* **TASK REQUIREMENTS**
In the listing below, find the line with "word (R114). -/" and the line with "times (R40). -/". Repeat those two lines and all lines between them exactly.

* **EXTRACTED INFORMATION**

------------------------------------------------

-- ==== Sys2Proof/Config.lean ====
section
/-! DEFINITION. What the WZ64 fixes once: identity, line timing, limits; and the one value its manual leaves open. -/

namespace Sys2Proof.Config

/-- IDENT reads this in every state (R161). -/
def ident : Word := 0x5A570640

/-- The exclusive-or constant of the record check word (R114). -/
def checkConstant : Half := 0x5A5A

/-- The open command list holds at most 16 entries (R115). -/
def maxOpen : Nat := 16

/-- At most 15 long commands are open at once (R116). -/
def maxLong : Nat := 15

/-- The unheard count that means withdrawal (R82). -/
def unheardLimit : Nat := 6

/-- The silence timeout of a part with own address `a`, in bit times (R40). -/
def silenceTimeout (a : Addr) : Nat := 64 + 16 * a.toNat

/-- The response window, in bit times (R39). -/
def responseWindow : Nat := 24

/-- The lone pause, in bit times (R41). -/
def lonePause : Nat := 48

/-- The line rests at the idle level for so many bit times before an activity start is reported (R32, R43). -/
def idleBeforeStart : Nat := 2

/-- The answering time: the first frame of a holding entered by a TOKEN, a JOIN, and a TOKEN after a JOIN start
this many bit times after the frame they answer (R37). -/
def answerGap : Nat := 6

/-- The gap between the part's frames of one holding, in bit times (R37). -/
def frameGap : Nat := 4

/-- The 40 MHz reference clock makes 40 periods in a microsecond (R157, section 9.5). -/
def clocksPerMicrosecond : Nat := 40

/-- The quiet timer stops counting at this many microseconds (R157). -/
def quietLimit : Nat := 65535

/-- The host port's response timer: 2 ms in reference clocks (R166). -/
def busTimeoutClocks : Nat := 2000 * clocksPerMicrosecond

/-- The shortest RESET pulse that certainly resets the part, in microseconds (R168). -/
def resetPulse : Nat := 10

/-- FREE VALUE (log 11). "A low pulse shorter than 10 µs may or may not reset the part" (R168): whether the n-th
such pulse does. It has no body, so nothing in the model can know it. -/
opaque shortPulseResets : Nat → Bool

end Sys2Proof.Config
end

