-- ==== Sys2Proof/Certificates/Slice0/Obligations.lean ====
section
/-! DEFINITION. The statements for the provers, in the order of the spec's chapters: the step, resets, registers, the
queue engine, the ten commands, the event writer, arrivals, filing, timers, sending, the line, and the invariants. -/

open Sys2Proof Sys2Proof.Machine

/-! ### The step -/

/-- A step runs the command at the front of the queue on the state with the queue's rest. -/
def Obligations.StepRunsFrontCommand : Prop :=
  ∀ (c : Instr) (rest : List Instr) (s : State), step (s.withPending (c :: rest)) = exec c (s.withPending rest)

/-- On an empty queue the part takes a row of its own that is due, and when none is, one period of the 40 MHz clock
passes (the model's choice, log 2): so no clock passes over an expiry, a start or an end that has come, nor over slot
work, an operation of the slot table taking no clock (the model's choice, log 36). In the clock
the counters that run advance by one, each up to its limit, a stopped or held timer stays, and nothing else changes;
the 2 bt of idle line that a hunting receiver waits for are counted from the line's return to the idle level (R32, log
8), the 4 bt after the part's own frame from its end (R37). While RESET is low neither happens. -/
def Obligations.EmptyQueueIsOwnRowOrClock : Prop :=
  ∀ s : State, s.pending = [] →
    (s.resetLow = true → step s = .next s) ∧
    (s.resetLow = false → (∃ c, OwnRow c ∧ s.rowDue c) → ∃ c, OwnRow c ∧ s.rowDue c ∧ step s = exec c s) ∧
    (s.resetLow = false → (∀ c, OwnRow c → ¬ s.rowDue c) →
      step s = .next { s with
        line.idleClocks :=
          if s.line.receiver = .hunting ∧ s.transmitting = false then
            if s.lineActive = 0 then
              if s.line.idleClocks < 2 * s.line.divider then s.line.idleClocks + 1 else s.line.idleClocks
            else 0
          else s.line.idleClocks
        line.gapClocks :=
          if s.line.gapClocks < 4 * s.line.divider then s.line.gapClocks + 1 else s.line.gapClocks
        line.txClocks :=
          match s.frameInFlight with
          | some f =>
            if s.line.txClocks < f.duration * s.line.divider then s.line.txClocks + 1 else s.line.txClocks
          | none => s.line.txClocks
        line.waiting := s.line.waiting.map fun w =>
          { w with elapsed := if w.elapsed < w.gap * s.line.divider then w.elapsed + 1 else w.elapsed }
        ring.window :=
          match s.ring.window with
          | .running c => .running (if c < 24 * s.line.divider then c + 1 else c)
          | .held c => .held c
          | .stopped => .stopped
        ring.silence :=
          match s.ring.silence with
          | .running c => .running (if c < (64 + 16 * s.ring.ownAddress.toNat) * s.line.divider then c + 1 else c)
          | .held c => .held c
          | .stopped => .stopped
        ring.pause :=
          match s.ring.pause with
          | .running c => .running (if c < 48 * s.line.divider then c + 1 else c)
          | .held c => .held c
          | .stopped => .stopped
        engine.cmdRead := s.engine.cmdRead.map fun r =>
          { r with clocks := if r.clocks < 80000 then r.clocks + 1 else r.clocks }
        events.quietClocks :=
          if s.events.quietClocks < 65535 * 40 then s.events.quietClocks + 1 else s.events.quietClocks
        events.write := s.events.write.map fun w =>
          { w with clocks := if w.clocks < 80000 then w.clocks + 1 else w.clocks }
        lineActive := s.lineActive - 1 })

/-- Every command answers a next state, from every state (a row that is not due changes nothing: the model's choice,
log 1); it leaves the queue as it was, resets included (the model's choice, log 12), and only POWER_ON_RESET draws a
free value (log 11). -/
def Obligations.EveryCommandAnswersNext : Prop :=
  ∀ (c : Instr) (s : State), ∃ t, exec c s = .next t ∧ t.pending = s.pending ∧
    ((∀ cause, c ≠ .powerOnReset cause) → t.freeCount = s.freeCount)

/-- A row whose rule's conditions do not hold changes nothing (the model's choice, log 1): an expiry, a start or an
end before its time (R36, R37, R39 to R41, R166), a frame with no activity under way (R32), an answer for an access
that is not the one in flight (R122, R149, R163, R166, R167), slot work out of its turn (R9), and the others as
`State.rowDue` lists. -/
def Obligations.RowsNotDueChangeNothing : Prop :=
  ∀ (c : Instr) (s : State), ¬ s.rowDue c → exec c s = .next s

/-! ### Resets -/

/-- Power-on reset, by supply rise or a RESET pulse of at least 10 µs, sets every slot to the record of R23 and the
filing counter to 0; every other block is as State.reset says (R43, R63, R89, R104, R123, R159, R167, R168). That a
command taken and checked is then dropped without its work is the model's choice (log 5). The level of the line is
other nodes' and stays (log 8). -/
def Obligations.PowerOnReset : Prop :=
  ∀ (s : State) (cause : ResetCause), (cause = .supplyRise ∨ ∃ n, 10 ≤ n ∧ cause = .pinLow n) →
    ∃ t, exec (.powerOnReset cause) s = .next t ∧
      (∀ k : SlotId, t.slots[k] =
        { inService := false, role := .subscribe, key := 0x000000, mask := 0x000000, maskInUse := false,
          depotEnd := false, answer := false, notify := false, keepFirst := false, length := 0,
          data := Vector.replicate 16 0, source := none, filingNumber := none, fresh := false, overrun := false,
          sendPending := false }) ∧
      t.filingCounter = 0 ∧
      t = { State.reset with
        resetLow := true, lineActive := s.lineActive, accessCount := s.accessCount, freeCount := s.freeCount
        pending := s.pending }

------------------------------------------------

* **REPLY**
/-- The exclusive-or constant of the record check word (R114). -/
def checkConstant : Half := 0x5A5A

/-- The open command list holds at most 16 entries (R115). -/
def maxOpen : Nat := 16

/-- At most 15 long commands are open at once (R116). -/
def maxLong : Nat := 15

/-- The unheard count that means withdrawal (R82). -/
def unheardLimit : Nat := 6

/-- The silence timeout of a part with own address `a`, in bit times (R40). -/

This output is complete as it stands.